**INSTRUCTIONS TO FOLLOW**
All lines in the entries below that hold "decide" make up the answer.

[Stored data entries]
################

-- ==== Sys2Proof/Machine/Views.lean ====
section
/-!
DEFINITION. Machine/Views.lean: what the fields of BAR0 show whose state is held elsewhere than in the register file.
One function per block of the register map: `b` is the base of the register's row in `regRows`, `i` and `j` its instance
numbers; the answer holds every view field of the register at its place, and 0 elsewhere.
-/
namespace Sys2Proof.Machine

/-- A value at the place of bits [hi:lo]. -/
def fld (hi lo v : Nat) : Nat := v % 2 ^ (hi + 1 - lo) * 2 ^ lo

/-- A flag at bit `k`. -/
def bitAt (k : Nat) (x : Bool) : Nat := b2n x * 2 ^ k

/-- Word `k` of 64-bit counters, low word first. -/
def ledWord (l : List Nat) (k : Nat) : Nat := l.getD (k / 2) 0 / 4294967296 ^ (k % 2) % 4294967296

/-- Low and high word of a 64-bit value. -/
def lo32 (v : Nat) : Nat := v % 4294967296
def hi32 (v : Nat) : Nat := v / 4294967296 % 4294967296

/-! ## GLB (R507, R539) -/

/-- GLB.RESTORE_STAT.state. WAIT_RECALL shows only under auto_restore. -/
def Rest.shows (r : Rest) (auto : Bool) : Nat :=
  match r.phase with
  | .idle => 0
  | .waitRecall => b2n auto
  | .waitGo => 2
  | .running => 3
  | .done => 4

def State.viewGlb (s : State) (b i : Nat) : Nat :=
  if b = Adr.glbId then fld 23 16 (Config.identity 2).toNat
  else if b = Adr.glbRev then Config.revision.toNat
  else if b = Adr.glbUid 0 then leNat ((List.range 4).map fun k => Config.identity (4 * i + k))
  else if b = Adr.glbFuse then
    bitAt 0 s.mg.locked + bitAt 1 Config.screened + bitAt 2 Config.identityOk + bitAt 3 Config.certPresent
  else if b = Adr.restore then bitAt 0 s.nv.auto + bitAt 1 s.nv.gated
  else if b = Adr.restoreStat then
    s.rest.shows s.nv.auto + fld 11 3 s.rest.restored + fld 20 12 s.rest.partly + fld 29 21 s.rest.failed
  else 0

/-! ## HIF and EVT (R43, R73, R528) -/

def State.viewSq (s : State) (b n : Nat) : Nat :=
  let q := s.sq n
  if b = Adr.sqBaseLo 0 then lo32 q.base.toNat
  else if b = Adr.sqBaseHi 0 then hi32 q.base.toNat
  else if b = Adr.sqCtl 0 then q.ctlWord
  else if b = Adr.sqHead 0 then q.head.toNat
  else if b = Adr.sqStat 0 then q.state.code + 16 * q.reason.code + 65536 * q.inFlight
  else if b = Adr.sqSeqNext 0 then q.seqNext.toNat
  else if b = Adr.sqSeqPosted 0 then q.seqPosted.toNat
  else if b = Adr.dbReject 0 then q.dbReject.toNat
  else 0

def State.viewCq (s : State) (b n : Nat) : Nat :=
  let q := s.cq n
  if b = Adr.cqBaseLo 0 then lo32 q.base.toNat
  else if b = Adr.cqBaseHi 0 then hi32 q.base.toNat
  else if b = Adr.cqCtl 0 then q.ctlWord + bitAt 15 q.err
  else if b = Adr.cqHead 0 then q.head.toNat
  else if b = Adr.cqTail 0 then q.tail.toNat
  else if b = Adr.cqMod 0 then q.modCount + 256 * q.modTime
  else 0

def State.viewHif (s : State) (b i : Nat) : Nat :=
  if b = Adr.msixTable 0 then s.msixWord i
  else if b = Adr.msixPba 0 then ((s.hif.pba.filter fun v => v / 32 == i).map fun v => 2 ^ (v % 32)).sum
  else s.viewSq b i + s.viewCq b i

def State.viewEvt (s : State) (b i : Nat) : Nat :=
  let q := s.er i
  if b = Adr.erBaseLo 0 then lo32 q.base.toNat
  else if b = Adr.erBaseHi 0 then hi32 q.base.toNat
  else if b = Adr.erCtl 0 then b2n q.enable + 16 * q.sizeLog2 + 256 * q.vector
  else if b = Adr.erHead 0 then q.head.toNat
  else if b = Adr.erTail 0 then q.tail.toNat
  else if b = Adr.evtSrc 0 then fld 31 16 (s.evSrc i).occurred
  else 0

/-! ## LEAVE (R416) -/

def State.viewLeave (s : State) (b : Nat) : Nat :=
  if b = Adr.lvPwr then fld 13 0 (powPool - s.lv.powFree) + fld 29 16 s.lv.powFree
  else if b = Adr.lvFet then fld 11 0 (fetPool - s.lv.fetFree) + fld 27 16 s.lv.fetFree
  else if b = Adr.lvHold then fld 13 0 s.lv.powWith + fld 27 16 s.lv.fetWith
  else if b = Adr.lvShed then fld 2 0 s.shedLevel + fld 7 3 s.shedCauses
  else 0

/-! ## PHC, SYn, POLDER (R367, R368) -/

def SynState.code : SynState → Nat
  | .off => 0 | .acquiring => 1 | .locked => 2 | .holdover => 3

/-- Heads that run on a polder. -/
def State.headsOn (s : State) (p : Nat) : Nat :=
  (s.headList.filter fun h => decide (h.run ≠ .stopped) && h.applied.polder == p).length

def State.viewTime (s : State) (b i : Nat) : Nat :=
  if b = Adr.nowFrac then s.phcFrac
  else if b = Adr.nowNs then s.phcNs
  else if b = Adr.nowSecLo then lo32 s.phcSec
  else if b = Adr.nowSecHi then fld 15 0 (s.phcSec / 4294967296)
  else if b = Adr.syStat 0 then
    let x := s.syn i
    x.state.code + bitAt 2 x.slewing + bitAt 3 (s.synEnabled i && s.synBad i) + fld 6 4 x.active + fld 31 16 x.relocks
  else if b = Adr.syPhase 0 then toTwos 32 (s.syn i).phase
  else if b = Adr.polderStat 0 then
    bitAt 0 (s.polderReady i) + bitAt 1 (s.polderBusy i) + fld 24 16 (s.headsOn i)
  else 0

/-! ## Lanes, ports, the host packet queue (R264, R270, R393 to R395) -/

/-- TXF.STAT.state: 0 NO_FLOW, 1 SQUELCHED, 2 FED. -/
def State.txfState (s : State) (k : Nat) : Nat :=
  if (s.sendFlow (128 + k)).isNone then 0 else if (s.dest (128 + k)).head.isSome && s.txState (128 + k) == 2 then 2 else 1

def State.viewLane (s : State) (b i : Nat) : Nat :=
  if b = Adr.txStat 0 then
    let x := s.dest i
    let st := s.txState i
    st + fld 3 2 x.sampling + fld 7 4 x.interface + (if st = 0 then 0 else fld 15 8 x.lastMode) + fld 23 16 (x.head.getD 0)
  else if b = Adr.grpCtl 0 then b2n (s.unit i).enable
  else if b = Adr.grpStat 0 then b2n (s.unit i).enabled + fld 15 8 (s.unit i).tokens
  else if b = Adr.portCtl 0 then b2n (s.unit (8 + i)).enable
  else if b = Adr.portStat 0 then
    (s.unit (8 + i)).link.toNat + bitAt 8 (s.unit (8 + i)).enabled + fld 23 16 (s.unit (8 + i)).tokens
  else if b = Adr.subMacLo 0 then (if Config.identityOk then lo32 (Config.mac i).toNat else 0)
  else if b = Adr.subMacHi 0 then (if Config.identityOk then (Config.mac i).toNat / 4294967296 else 0)
  else 0

def State.viewHq (s : State) (b : Nat) : Nat :=
  let q := s.net.hq
  if b = Adr.hqRxBaseLo then lo32 q.rxBase.toNat
  else if b = Adr.hqRxBaseHi then hi32 q.rxBase.toNat
  else if b = Adr.hqRxCtl then b2n q.rxEnable + 16 * q.rxSize + 256 * q.rxVector
  else if b = Adr.hqRxHead then q.rxHead.toNat
  else if b = Adr.hqRxTail then q.rxTail.toNat
  else if b = Adr.hqTxBaseLo then lo32 q.txBase.toNat
  else if b = Adr.hqTxBaseHi then hi32 q.txBase.toNat
  else if b = Adr.hqTxCtl then b2n q.txEnable + 16 * q.txSize + 256 * q.txVector
  else if b = Adr.hqTxHead then q.txHead.toNat
  else 0

def State.viewTxf (s : State) (b k : Nat) : Nat :=
  match s.sendFlow (128 + k) with
  | none => 0
  | some f =>
    if b = Adr.txfStat 0 then
      s.txfState k + fld 3 2 f.p1 + bitAt 4 f.b.isSome + bitAt 5 (s.ing.flows.any fun g => g.kind == 8 && g.target == f.target) +
      fld 15 8 f.p0 + fld 23 16 ((s.dest (128 + k)).head.getD 0)
    else if b = Adr.txfPkts 0 then lo32 f.pkts
    else if b = Adr.txfRtpTs 0 then lo32 f.rtpTs
    else 0

/-! ## SRC (R111, R243) -/

def SrcState.code : SrcState → Nat
  | .idle => 0 | .search => 1 | .locked => 2 | .lost => 3 | .quadMember => 4 | .unsupported => 5 | .tooLarge => 6 | .noSpace => 7

/-- Bit i: link i + 1 of the quad group is locked, on whatever lane it comes. -/
def State.linksOf (s : State) (n : Nat) : Nat :=
  if n % 4 ≠ 0 ∨ 128 ≤ n then 0
  else ((List.range 4).map fun i =>
    bitAt i ((List.range 4).any fun k => match (s.src (n + k)).lane with | some m => m.link == i + 1 | none => false)).sum

/-- RING: size in 4 KiB units, slot of the newest frame, pinned slots, frames in progress. -/
def ringWord (r : Option Ring) (prog : Nat) : Nat :=
  match r with
  | some r => fld 23 0 (ceilDiv r.bytes 4096) + fld 25 24 (r.newest.getD 0) + fld 28 26 r.pinned + fld 30 29 prog
  | none => 0

def State.viewSrcIn (s : State) (b n j : Nat) : Nat :=
  let x := s.src n
  let f := x.fmt
  if b = Adr.srcStat 0 then x.state.code + fld 7 4 (s.linksOf n) + bitAt 8 x.legA + bitAt 9 x.legB
  else if b = Adr.srcFmt 0 then
    fld 7 0 f.mode + fld 9 8 f.sampling + fld 11 10 f.colorimetry + fld 13 12 f.transfer + fld 14 14 f.range + fld 19 16 f.rate +
    fld 23 20 f.interface + bitAt 24 f.pidPresent + bitAt 25 f.pidMismatch
  else if b = Adr.srcPid 0 then x.pid.toNat
  else if b = Adr.srcCfg0 0 then
    fld 15 0 x.holdMs + fld 17 16 x.fallback + bitAt 18 x.ringFixed + bitAt 19 x.damagePub + fld 21 20 x.quad + fld 25 22 x.rateLock
  else if b = Adr.srcCfg1 0 then
    fld 7 0 x.ringMax + fld 9 8 x.defSampling + fld 11 10 x.defColorimetry + fld 13 12 x.defTransfer + fld 14 14 x.defRange +
    bitAt 15 x.pidOverride
  else if b = Adr.srcSlate 0 then x.slate.toNat
  else if b = Adr.srcRing 0 then
    ringWord x.ring ((match x.sdiProg with | some (some _) => 1 | _ => 0) + (x.ipProg.filter fun f => f.slot.isSome).length)
  else if b = Adr.srcArrNs 0 then x.arrNs
  else if b = Adr.srcArrSecLo 0 then lo32 x.arrSec
  else if b = Adr.srcArrSecHi 0 then fld 15 0 (x.arrSec / 4294967296)
  else if b = Adr.srcPeriod 0 then x.period
  else if b = Adr.srcSkew 0 then toTwos 21 x.skewUs
  else if b = Adr.srcLedger 0 0 then ledWord (s.ledgerOf 1 n) j
  else 0

/-- A layer that is being composed reads this frame of a converted source (R99). -/
def State.convPinned (s : State) (m id : Nat) : Bool :=
  s.headList.any fun h => !h.deadlineDone && (match h.composing with
    | some p => p.layers.any fun l => (match l.shown with | .frame n f => n == 256 + m && f.id == id | _ => false)
    | none => false)

/-- RING of a converted source: the 2 slots of R236; frame number k stands in slot k mod 2. -/
def State.convRing (s : State) (m : Nat) : Nat :=
  let c := s.cnv m
  fld 23 0 (ceilDiv (if c.state = .groupLead then 74649600 else 18662400) 4096) +
  fld 25 24 (match c.out with | f :: _ => f.id % 2 | [] => 0) +
  ((c.out.filter fun f => s.convPinned m f.id).map fun f => 2 ^ (26 + f.id % 2)).sum + bitAt 29 c.build.isSome

/-- The space and the hold time that a converted source shows: those of its input, through conversions of re-entries. -/
def State.viewSrcConv (s : State) (b m j : Nat) : Nat :=
  let c := s.cnv m
  let x := s.src c.input
  let live := decide (c.state = .single ∨ c.state = .groupLead)
  if b = Adr.srcStat 0 then c.srcState.code
  else if b = Adr.srcLedger 0 0 then ledWord (s.ledgerOf 4 m) j
  else if !live then 0
  else if b = Adr.srcFmt 0 then
    -- a re-entry input is in the internal format: 4:4:4 at 12 bits, full range, in the head's working space (R184, R197)
    let sp := if c.input < 256 then (s.colIn c.input).ringSpace x.fmt else s.workSpace (c.input - 384)
    fld 7 0 (s.inputMode c.input) + (if c.mode = 1 then fld 9 8 (if c.input < 256 then x.fmt.sampling else 2) else 0) + fld 11 10 sp.1 +
    fld 13 12 sp.2 + (if c.input < 256 then fld 14 14 x.fmt.range else bitAt 14 true)
  else if b = Adr.srcCfg0 0 then (if c.input < 256 then fld 15 0 x.holdMs + fld 17 16 x.fallback else 0)
  else if b = Adr.srcRing 0 then
    s.convRing m
  else if b = Adr.srcArrNs 0 then c.arrNs
  else if b = Adr.srcArrSecLo 0 then lo32 c.arrSec
  else if b = Adr.srcArrSecHi 0 then fld 15 0 (c.arrSec / 4294967296)
  else if b = Adr.srcPeriod 0 then (if c.periods = [] then 0 else c.periods.sum / c.periods.length)
  else 0

/-- A re-entry source has no register of its own: it reads 0 (log 40). -/
def State.viewSrc (s : State) (b n j : Nat) : Nat :=
  if n < 256 then s.viewSrcIn b n j else if n < 384 then s.viewSrcConv b (n - 256) j else 0

end Sys2Proof.Machine
end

################

**RESPONSE AREA**
  (s.headList.filter fun h => decide (h.run ≠ .stopped) && h.applied.polder == p).length
  let live := decide (c.state = .single ∨ c.state = .groupLead)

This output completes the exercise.